# [PROBLEM DETAILS]
Each line of the entries below that includes "holds" belongs in your answer.

# [PROVIDED RECORDS]
··········

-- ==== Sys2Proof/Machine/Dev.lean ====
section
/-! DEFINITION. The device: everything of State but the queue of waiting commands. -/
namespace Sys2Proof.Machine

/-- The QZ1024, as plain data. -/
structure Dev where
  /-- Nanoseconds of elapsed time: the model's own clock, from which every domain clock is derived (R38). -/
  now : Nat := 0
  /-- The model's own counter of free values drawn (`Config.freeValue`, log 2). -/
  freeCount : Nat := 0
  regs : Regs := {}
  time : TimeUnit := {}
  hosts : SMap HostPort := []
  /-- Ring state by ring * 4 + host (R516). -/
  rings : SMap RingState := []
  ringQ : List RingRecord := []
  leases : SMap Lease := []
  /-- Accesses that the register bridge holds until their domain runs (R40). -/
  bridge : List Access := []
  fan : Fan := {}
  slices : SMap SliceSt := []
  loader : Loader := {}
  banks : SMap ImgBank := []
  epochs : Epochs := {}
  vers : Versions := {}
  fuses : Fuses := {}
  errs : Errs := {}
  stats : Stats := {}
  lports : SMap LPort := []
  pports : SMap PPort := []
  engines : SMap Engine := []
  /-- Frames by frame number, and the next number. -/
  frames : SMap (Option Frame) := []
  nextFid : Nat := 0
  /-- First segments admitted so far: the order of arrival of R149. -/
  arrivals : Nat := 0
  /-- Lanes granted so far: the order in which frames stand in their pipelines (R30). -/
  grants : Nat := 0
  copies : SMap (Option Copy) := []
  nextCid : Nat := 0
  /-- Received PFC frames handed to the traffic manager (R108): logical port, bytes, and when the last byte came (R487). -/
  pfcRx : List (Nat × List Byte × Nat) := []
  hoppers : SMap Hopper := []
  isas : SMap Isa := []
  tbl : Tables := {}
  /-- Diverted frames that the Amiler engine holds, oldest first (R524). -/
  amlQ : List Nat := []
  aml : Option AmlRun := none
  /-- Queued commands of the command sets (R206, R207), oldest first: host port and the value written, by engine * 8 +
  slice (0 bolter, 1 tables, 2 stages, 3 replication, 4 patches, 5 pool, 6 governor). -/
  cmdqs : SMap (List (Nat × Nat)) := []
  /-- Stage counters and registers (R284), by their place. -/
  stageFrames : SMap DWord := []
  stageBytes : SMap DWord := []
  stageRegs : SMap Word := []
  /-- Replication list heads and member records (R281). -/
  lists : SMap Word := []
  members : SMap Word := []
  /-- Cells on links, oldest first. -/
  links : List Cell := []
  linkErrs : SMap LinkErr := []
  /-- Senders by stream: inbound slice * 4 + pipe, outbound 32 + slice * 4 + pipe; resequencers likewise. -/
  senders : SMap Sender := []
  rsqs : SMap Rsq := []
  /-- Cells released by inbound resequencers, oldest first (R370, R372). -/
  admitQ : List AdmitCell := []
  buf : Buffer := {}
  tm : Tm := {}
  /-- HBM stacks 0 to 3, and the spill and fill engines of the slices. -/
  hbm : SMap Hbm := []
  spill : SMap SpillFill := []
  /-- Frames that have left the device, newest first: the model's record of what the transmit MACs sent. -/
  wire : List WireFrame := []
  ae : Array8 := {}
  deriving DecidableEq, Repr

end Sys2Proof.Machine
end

··········

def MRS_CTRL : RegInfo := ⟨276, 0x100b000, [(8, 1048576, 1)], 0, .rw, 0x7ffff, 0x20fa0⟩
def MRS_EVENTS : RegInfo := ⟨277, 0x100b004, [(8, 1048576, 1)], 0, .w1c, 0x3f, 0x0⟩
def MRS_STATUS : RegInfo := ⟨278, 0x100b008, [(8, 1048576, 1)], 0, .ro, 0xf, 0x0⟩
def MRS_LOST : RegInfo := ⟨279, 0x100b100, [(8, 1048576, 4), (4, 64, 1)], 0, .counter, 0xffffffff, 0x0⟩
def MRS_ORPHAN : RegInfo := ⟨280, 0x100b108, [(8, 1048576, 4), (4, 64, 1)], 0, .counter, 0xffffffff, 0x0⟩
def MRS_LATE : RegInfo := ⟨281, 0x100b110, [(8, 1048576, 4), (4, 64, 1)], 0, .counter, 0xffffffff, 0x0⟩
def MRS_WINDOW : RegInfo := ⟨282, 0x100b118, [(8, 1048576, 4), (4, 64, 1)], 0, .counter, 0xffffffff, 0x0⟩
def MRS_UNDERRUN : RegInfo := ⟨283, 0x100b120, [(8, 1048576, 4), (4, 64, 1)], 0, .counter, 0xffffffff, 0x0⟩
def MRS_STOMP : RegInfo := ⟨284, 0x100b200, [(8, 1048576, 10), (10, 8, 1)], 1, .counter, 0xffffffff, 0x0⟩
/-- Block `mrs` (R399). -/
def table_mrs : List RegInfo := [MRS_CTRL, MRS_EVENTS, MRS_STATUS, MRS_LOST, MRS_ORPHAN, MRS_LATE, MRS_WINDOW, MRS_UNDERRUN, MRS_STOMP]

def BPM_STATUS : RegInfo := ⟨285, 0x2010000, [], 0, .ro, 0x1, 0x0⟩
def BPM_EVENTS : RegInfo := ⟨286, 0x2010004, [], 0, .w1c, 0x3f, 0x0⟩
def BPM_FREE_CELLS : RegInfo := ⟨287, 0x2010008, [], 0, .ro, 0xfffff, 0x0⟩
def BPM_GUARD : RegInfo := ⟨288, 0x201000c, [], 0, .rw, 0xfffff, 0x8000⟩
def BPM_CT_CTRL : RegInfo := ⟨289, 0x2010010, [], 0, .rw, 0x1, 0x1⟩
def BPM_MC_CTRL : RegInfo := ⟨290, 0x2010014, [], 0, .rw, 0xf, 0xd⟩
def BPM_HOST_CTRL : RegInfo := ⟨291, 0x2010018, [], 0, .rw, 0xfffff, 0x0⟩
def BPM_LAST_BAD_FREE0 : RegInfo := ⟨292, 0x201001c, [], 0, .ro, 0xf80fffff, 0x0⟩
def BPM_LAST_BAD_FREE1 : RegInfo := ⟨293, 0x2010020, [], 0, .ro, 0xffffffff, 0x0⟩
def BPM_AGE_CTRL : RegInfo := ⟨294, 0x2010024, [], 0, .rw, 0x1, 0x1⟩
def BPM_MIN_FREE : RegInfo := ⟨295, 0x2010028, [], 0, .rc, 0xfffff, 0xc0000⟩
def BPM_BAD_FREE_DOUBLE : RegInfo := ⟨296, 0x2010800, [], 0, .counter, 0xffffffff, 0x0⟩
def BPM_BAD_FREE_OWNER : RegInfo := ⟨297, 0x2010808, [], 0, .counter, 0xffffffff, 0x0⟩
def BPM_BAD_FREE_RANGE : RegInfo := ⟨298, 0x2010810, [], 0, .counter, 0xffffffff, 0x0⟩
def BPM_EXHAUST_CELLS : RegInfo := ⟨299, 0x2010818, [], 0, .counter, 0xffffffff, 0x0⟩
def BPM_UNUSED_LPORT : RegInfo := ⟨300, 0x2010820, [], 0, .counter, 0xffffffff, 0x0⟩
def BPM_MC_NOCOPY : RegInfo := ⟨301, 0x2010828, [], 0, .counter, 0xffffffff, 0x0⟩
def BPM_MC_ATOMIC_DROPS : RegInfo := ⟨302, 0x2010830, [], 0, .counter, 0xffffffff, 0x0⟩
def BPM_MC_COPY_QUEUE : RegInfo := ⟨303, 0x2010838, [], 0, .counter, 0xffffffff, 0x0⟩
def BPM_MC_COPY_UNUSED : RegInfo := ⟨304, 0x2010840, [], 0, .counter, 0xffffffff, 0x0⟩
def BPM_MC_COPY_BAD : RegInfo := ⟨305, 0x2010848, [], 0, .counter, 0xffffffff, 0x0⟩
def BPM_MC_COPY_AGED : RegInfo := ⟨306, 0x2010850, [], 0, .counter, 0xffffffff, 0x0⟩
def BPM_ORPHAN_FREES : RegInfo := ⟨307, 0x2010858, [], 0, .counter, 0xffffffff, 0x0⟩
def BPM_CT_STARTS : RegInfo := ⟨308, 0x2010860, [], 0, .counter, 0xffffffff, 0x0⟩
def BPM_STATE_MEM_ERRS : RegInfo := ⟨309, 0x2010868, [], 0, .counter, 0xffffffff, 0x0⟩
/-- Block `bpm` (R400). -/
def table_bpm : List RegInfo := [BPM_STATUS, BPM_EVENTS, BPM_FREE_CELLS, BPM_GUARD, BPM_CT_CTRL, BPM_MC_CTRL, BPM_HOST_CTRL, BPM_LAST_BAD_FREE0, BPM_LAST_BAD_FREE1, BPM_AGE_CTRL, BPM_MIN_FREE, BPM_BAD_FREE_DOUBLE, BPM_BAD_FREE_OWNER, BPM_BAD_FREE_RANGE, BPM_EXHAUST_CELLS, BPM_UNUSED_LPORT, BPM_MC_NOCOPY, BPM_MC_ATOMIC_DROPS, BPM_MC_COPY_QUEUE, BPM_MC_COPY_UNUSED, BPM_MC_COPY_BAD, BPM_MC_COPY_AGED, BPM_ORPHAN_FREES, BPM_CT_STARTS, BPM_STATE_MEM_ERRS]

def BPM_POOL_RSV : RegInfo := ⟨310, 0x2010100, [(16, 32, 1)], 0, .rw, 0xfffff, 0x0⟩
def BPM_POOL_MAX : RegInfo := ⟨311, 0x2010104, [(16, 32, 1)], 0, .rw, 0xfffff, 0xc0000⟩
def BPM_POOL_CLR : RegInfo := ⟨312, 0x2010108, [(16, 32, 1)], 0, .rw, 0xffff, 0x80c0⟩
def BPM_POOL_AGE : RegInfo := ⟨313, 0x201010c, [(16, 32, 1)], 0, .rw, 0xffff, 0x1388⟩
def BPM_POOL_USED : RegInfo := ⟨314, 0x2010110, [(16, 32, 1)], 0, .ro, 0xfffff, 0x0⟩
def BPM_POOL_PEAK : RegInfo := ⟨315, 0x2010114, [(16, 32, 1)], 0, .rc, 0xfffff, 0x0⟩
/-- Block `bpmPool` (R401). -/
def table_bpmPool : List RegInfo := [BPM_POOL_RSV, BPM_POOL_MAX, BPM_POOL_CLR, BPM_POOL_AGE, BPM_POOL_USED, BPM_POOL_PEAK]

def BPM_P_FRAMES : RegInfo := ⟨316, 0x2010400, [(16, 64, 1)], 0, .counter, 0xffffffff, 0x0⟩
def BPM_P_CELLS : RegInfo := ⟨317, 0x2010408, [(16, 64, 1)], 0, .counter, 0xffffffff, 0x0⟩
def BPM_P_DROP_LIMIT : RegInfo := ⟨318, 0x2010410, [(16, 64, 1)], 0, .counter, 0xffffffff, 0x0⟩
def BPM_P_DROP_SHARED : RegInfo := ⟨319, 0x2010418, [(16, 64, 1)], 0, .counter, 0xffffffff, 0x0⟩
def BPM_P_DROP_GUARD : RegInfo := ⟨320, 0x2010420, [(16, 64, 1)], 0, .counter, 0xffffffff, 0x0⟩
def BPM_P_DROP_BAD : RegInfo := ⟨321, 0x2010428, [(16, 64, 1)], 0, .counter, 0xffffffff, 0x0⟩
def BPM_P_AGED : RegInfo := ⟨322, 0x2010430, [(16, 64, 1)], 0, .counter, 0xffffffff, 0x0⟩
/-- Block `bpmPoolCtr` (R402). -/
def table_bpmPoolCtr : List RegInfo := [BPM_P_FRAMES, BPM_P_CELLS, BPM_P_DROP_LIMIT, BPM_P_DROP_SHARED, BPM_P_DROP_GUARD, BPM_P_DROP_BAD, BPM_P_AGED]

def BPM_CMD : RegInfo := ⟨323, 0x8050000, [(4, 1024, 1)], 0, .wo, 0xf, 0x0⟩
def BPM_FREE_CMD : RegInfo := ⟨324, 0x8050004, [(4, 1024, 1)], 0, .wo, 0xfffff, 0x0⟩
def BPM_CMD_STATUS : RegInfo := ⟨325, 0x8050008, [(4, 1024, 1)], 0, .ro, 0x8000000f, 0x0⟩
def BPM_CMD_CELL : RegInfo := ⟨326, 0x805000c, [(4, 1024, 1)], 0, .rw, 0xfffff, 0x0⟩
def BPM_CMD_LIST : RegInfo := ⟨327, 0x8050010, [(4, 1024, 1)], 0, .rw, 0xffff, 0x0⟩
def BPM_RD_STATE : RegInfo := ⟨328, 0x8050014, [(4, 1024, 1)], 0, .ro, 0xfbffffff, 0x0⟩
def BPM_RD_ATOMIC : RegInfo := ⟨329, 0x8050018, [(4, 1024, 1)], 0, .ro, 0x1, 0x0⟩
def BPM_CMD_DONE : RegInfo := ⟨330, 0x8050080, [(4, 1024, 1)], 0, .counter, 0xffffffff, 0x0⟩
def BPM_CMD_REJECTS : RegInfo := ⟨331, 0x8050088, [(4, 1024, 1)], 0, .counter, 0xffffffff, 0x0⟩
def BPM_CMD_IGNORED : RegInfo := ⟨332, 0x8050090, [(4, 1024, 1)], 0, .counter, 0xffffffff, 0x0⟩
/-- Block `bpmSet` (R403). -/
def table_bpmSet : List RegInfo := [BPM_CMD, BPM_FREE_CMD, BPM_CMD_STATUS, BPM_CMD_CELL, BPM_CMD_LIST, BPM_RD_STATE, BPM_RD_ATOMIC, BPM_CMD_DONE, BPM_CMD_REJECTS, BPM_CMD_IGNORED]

··········

# [REPLY]
  /-- Accesses that the register bridge holds until their domain runs (R40). -/
  /-- Diverted frames that the Amiler engine holds, oldest first (R524). -/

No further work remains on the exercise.